The Shamrock is a car that was produced in Ireland for a brief period during the late 1950s.

The business was established by American businessmen James F. Conway and William K Curtis in Castleblaney, Co. Monaghan. The aim was to produce a large luxury car model for export to the US market. Alvin 'Spike' Rhiando, a Canadian ex 500-cc Formula 3 racer, designed the Shamrock.

In 1959, two prototypes were built in Guildford UK and shipped to the US for publicity and marketing purposes. Shortly after production began in Castleblaney however, design flaws became apparent. Although the car was big and heavy, it used a relatively small Austin A55 1.5 litre engine, which limited performance. The A55 also provided the transmission and suspension. Another problem was that the rear wheels were shrouded by body panels and a rear wheel could not be removed (for puncture repair for example) without dropping its axle. The car used fibreglass body panels and was styled as a four seat, two door coupé with removable hardtop. The wheelbase was 98 inches (2487 mm). All cars were painted white, although one in the USA has been repainted candy green.

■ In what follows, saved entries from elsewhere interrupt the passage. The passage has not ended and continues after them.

/-- STEP 1 replies a signed offer with a fresh ephemeral key. STEP 2 replies a signed acceptance and holds the pairing key.
STEP 3 checks the acceptance and holds the same key; steps 2 and 3 end the ceremony. PEER.STATUS replies the peer and the
highest transfer number received from it, or zeros. PEER.UNPAIR drops the pairing key, and its slot takes the next generation.
Where the spec is silent it follows the model's readings in log entry 115. -/
def Obligations.PairingTakesThreeSteps : Prop :=
  (∀ (s t : State) (v : Via) (x : Ext) (rt : Route) (arr : Nat × Nat) (p : List Byte),
    let b := p.drop 16
    let ctx := rt.ctx?.getD 66
    let own := rt.tenant.getD 0xFF
    let rq := t.request? rt p arr .peerPair x
    let r := t.didInput rq (descAt b 20)
    Arrives s v .peerPair rt p arr t → firstFail (t.pairChecks rq) = none → x.verify = none →
    (at8 b 0 = 1 → t.chainBundle.length ≤ (descAt b 4).len → firstFail (t.dualChecks ctx) = none → t.dmaStop own = none →
      let t1 := t.output own (descAt b 4) t.chainBundle
      let eph := t1.drawScalar p384.n
      let t2 := t1.drewBytes 80
      let t3 := t2.drewBytes 16
      let body := t3.pairBody 0x0605 (t2.drawBytes 16) (p384.encode (p384.mul eph p384.gen)) (zeros 4)
      Completes (.peerPairOffer v x) s t rq (body ++ t3.dualSign body)
        ((t3.dualSigned ctx).mapKs (fun k => { k with eph := some eph, offer := body ++ t3.dualSign body }))) ∧
    (∀ bundle k, at8 b 0 = 2 → t.chainBundle.length ≤ (descAt b 4).len → firstFail (t.dualChecks ctx) = none →
      t.dmaStop own = none → t.input rq 0 (descAt b 20) = .data bundle →
      Config.chainKeys bundle t.ks.rootKeys = some k → t.pairOk 0x0605 k (b.drop 36) = true →
      let t1 := r.output own (descAt b 4) t.chainBundle
      let t2 := t1.drewBytes 80
      let eph := t1.drawScalar p384.n
      let key := t2.pairKeyOf eph (b.drop 36) (deviceIdOf k)
      let body := t2.pairBody 0x0606 ((sha256 (b.drop 36)).take 16) (p384.encode (p384.mul eph p384.gen)) (kcv key)
      let u := (t2.dualSigned ctx).paired key k rt.origin
      Completes (.peerPairAcceptance v x) s t rq (body ++ t2.dualSign body) u ∧
        u.ks.pairKey = some key ∧ u.ks.peerId = deviceIdOf k ∧ u.cus.cer = none ∧ u.cus.outcome = 1) ∧
    (∀ bundle k eph, at8 b 0 = 3 → t.input rq 0 (descAt b 20) = .data bundle →
      Config.chainKeys bundle t.ks.rootKeys = some k → t.ks.eph = some eph → t.pairOk 0x0606 k (b.drop 36) = true →
      let key := t.pairKeyOf eph (b.drop 36) (deviceIdOf k)
      slice (b.drop 36) 164 16 = (sha256 t.ks.offer).take 16 → slice (b.drop 36) 277 4 = kcv key →
      let u := r.paired key k rt.origin
      Completes (.peerPairStep3 v x) s t rq (deviceIdOf k ++ kcv key) u ∧
        u.ks.pairKey = some key ∧ u.ks.peerId = deviceIdOf k ∧ u.ks.eph = none ∧ u.cus.cer = none ∧ u.cus.outcome = 1)) ∧
  (∀ (s t : State) (v : Via) (x : Ext) (rt : Route) (arr : Nat × Nat) (p : List Byte), p.length = 16 →
    (Arrives s v .peerStatus rt p arr t → ∀ k, t.ks.pairKey = some k →
      Completes (.peerStatus v x) s t (t.request? rt p arr .peerStatus x) (padTo 8 t.ks.peerId ++
        be 5 (t.ks.received t.ks.peerId)) t) ∧
    (Arrives s v .peerStatus rt p arr t → t.ks.pairKey = none →
      Completes (.peerStatus v x) s t (t.request? rt p arr .peerStatus x) (zeros 13) t) ∧
    (Arrives s v .peerUnpair rt p arr t → ∀ k, t.ks.pairKey = some k → t.ks.transfer = none →
      let u := (t.dropPair rt.origin).event 0x0407 rt.origin t.ks.peerId
      Completes (.peerUnpair v x) s t (t.request? rt p arr .peerUnpair x) [] u ∧ u.ks.pairKey = none ∧ u.ks.peerId = zeros 8 ∧
        u.ks.peerKeys = none ∧ ((t.slot 6).gen < 0xFFFFFF → (u.slot 6).gen = (t.slot 6).gen + 1)) ∧
    (Arrives s v .peerUnpair rt p arr t → t.ks.pairKey = none → t.ks.transfer = none →
      Completes (.peerUnpair v x) s t (t.request? rt p arr .peerUnpair x) [] t))

/-- SLICE.EMIGRATE takes the next transfer number, makes the slice EMIGRATING and replies number and package length.
SLICE.IMMIGRATE makes the slice IMMIGRATING; as it goes on it installs a package that the peer signed and replies a receipt,
and the slice is CREATED again; an unsigned one is refused with a signed refusal, and no key or transfer number changes. A
receipt frees the slice, a refusal makes it QUIESCED again, and either ends the transfer. A package refused on the peer uses
its number. Where the spec is silent it follows the model's readings in log entries 27, 111 and 113. -/
def Obligations.SlicesMoveToAPeer : Prop :=
  (∀ (s t : State) (v : Via) (x : Ext) (rt : Route) (arr : Nat × Nat) (p : List Byte),
    let b := p.drop 16
    let n := at8 b 0
    let k := at8 b 1
    let ctx := rt.ctx?.getD 66
    let number := t.ks.counter + 1
    let rq := t.request? rt p arr .sliceEmigrate x
    Arrives s v .sliceEmigrate rt p arr t → 1 ≤ k → k ≤ 4 → b.length = 2 + 16 * k → t.ph.issuing = true → t.pow.drbgStop = false →
    firstFail (t.needDescs rq 2 k 2) = none → n < 64 → (t.slc n).st = .quiesced →
    t.ks.pairKey.isSome = true → t.ks.transfer = none → t.packageLen n ≤ ((descsAt b 2 k).map (·.len)).sum →
    firstFail (t.dualChecks ctx) = none → x.split = false → x.misses = 0 → x.verify = none → t.dmaStop 0xFF = none →
    let pkg := (t.drewDelay.package n number ctx).1
    ∃ u : State, Completes (.sliceEmigrate v x none) s t rq (be 5 number ++ be 4 pkg.length) u ∧ u.ks.counter = number ∧
      u.ks.transfer = some ⟨number, n, sha256 pkg, (t.transferKeys n).length⟩ ∧ (u.slc n).st = .emigrating) ∧
  (∀ (s t : State) (v : Via) (x : Ext) (rt : Route) (arr : Nat × Nat) (p : List Byte),
    let rq := t.request? rt p arr .sliceImmigrate x
    Arrives s v .sliceImmigrate rt p arr t → firstFail (t.immigrateChecks rq) = none →
      StaysInFlight (.sliceImmigrate v x false) s t rq (.held .install) (t.setSlcSt (at8 (p.drop 16) 0) .immigrating)) ∧
  (∀ (s : State) (rq : Rq) (k : Nat) (parts : List (List Byte)),
    let b := rq.body
    let n := at8 b 0
    let t := ({ s with live := [] } : State).setSlcSt n .created
    let read := fun i => ((descsAt b 1 k).take i).foldl (fun s d => s.didInput rq d) t
    let w := read k
    let pkg := cutPackage (parts.flatMap (fun q => q))
    s.pending = [] → s.live = [⟨rq, .held .install⟩] → s.ruled ⟨rq, .held .install⟩ = false → rq.op = .sliceImmigrate →
    rq.past = true → (s.slc n).st = .immigrating → b.length = 1 + 16 * k → firstFail (t.immigrateChecks rq) = none →
    firstFail (t.dualChecks rq.ctx) = none → rq.x.misses = 0 → rq.x.verify = none → parts.length = k →
    (∀ i, i < k → (read i).input rq i (descAt b (1 + 16 * i)) = .data (parts.getD i [])) →
    (∀ v, w.packageSigned pkg = true → w.installPackage n pkg rq.route.origin = .ok v →
      let u := ((v.dualSigned rq.ctx).mapKs (fun q => q.receive (slice pkg 4 8) (fld pkg 20 5))).event 0x0404 rq.route.origin
        (be 5 (fld pkg 20 5) ++ [byte n] ++ be 2 (fld pkg 26 2))
      step s = .next (u.complete rq (u.evr.next != s.evr.next) .ok 0
        (w.settleStatement 0x0602 0 (fld pkg 26 2) pkg)).schedule.nextPhi.rdyRises) ∧
    (w.packageSigned pkg = false →
      ∃ u : State, step s = .next (u.complete rq (u.evr.next != s.evr.next) .policy 0x0056
          (w.settleStatement 0x0603 0x56 0 pkg)).schedule.nextPhi.rdyRises ∧
        u.slices = t.slices ∧ (u.slc n).st = .created ∧ u.ks.slots = s.ks.slots ∧ u.ks.highest = s.ks.highest)) ∧
  (∀ (s t : State) (v : Via) (x : Ext) (rt : Route) (arr : Nat × Nat) (p : List Byte),
    let b := p.drop 16
    (∀ tr, Arrives s v .sliceReceipt rt p arr t → b.length = 3064 → t.ks.transfer = some tr → tr.number = fld b 20 5 →
      t.settleOk 0x0602 b = true → t.namesTransfer b = true → x.split = false →
      let u := t.drewDelay.settle rt.origin
      Completes (.sliceReceipt v x) s t (t.request? rt p arr .sliceReceipt x) [] u ∧ u.ks.transfer = none ∧
        (u.slc tr.slice).st = .free) ∧
    (∀ tr, Arrives s v .sliceRefuse rt p arr t → b.length = 3064 → fld b 0 2 = 0x0603 → t.ks.transfer = some tr →
      tr.number = fld b 20 5 → t.settleOk 0x0603 b = true → t.namesTransfer b = true →
      let u := t.undoTransfer (at8 b 25) rt.origin
      Completes (.sliceRefuse v x) s t (t.request? rt p arr .sliceRefuse x) [] u ∧ u.ks.transfer = none ∧
        (u.slc tr.slice).st = .quiesced) ∧
    (Arrives s v .sliceRefuse rt p arr t → 3040 ≤ b.length → fld b 0 2 ≠ 0x0603 →
      (t.packageSigned b = true ∨
        (t.settleOk 0x0604 b = true ∧ slice b 4 8 = t.ks.peerId ∧ slice b 12 8 = t.ks.deviceId)) →
      t.ks.received (slice b 4 8) < fld b 20 5 →
      let u := (t.mapKs (fun w => w.receive (slice b 4 8) (fld b 20 5))).event 0x0405 rt.origin
        (be 5 (fld b 20 5) ++ [0#8, 1#8])
      Completes (.sliceRefuse v x) s t (t.request? rt p arr .sliceRefuse x) [] u ∧ u.ks.received (slice b 4 8) = fld b 20 5))

/-- On every request row of the host port and CONSOLE, a request that passes the earlier entry checks and whose EPOCH differs
from the current epoch of its context is answered with ST_STALE_EPOCH; the reply carries the current epoch, and nothing else
happens. -/
def Obligations.AStaleEpochIsRefused : Prop :=
  ∀ (s s' : State) (v : Via) (x : Ext) (rt : Route) (arr : Nat × Nat) (p : List Byte) (mine : Op → List Byte →
    Bool) (run : Rq → State → Act),
    let i := rt.ctx?.getD 66
    s.find v = .packet rt p arr s' → (∀ o, Op.ofCode (hdrOpcode p) = some o → mine o (p.drop 16) = true) →
    hdrVersion p = 1 → hdrKind p = 1 → p.length = 16 + hdrLength p → p.length ≤ 4096 → hdrFlags p / 2 = 0 →
    hdrSource p = ctxSource i → hdrEpoch p ≠ (s'.ctx i).epoch →
    let reply := replyBytes p (s'.ctx i).epoch (hdrSource p) 0 .staleEpoch 0 s'.ph.stamp []
    ∃ credit, s.request v x mine run = s'.deliver rt reply (bit (hdrFlags p) 0) credit ∧
      fld reply 9 3 = (s'.ctx i).epoch % 2 ^ 24 ∧ fld reply 16 2 = Status.staleEpoch.code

Production of up to 10,000 cars a year was discussed but as few as ten complete cars were produced during the six months before production ceased. After the factory closed, the unused parts were dumped into the local lake, Lough Muckno.

The car is now very rare, and only nine are believed to still exist: five in Ireland—one each in Killarney, Castleblayney, and Wexford, two in Drogheda, and one in Carlow—and four in the USA, one in Seattle, one in Virginia and two in California.